ABOUT THIS TASK – Each line from the one containing "writes, the bits" to the final line of the listing below must be transcribed exactly; all others are left out.

WORKING DATA –
-- ==== Sys2Proof/Machine/Regs.lean ====
section
/-! DEFINITION. The set-up registers (chapter 23, R475 to R477): where each register and each of its fields lies, its
access type (R5) and its reset value. Names of registers and fields are the spec's. -/

namespace Sys2Proof.Machine

/-- A field of a set-up register: register index (R475), highest and lowest bit (R2). -/
structure Fld where
  idx : Nat
  hi  : Nat
  lo  : Nat
  deriving DecidableEq, Repr

/-- How the register bus treats a register: an ordinary word, or the low or high word of a two-word value that is read
by snapshot (R42), written by staging (R43), or the low word of a result register (R44). -/
inductive RegKind where
  | plain | rsLo | rsHi | wLo | wHi | rcLo
  deriving DecidableEq, Repr

/-- A row of chapter 23: registers `base + stride·i`, `i < count`, their reset value, the bits software writes, the bits
writing 1 clears, the kind, and whether the value is loaded from fuses (R477). -/
structure RegRow where
  base   : Nat
  count  : Nat
  stride : Nat
  reset  : Nat
  rw     : Nat
  w1c    : Nat
  kind   : RegKind
  fuse   : Bool
  deriving DecidableEq, Repr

COMPLETED EXERCISE –
/-- A row of chapter 23: registers `base + stride·i`, `i < count`, their reset value, the bits software writes, the bits
writing 1 clears, the kind, and whether the value is loaded from fuses (R477). -/
structure RegRow where
  base   : Nat
  count  : Nat
  stride : Nat
  reset  : Nat
  rw     : Nat
  w1c    : Nat
  kind   : RegKind
  fuse   : Bool
  deriving DecidableEq, Repr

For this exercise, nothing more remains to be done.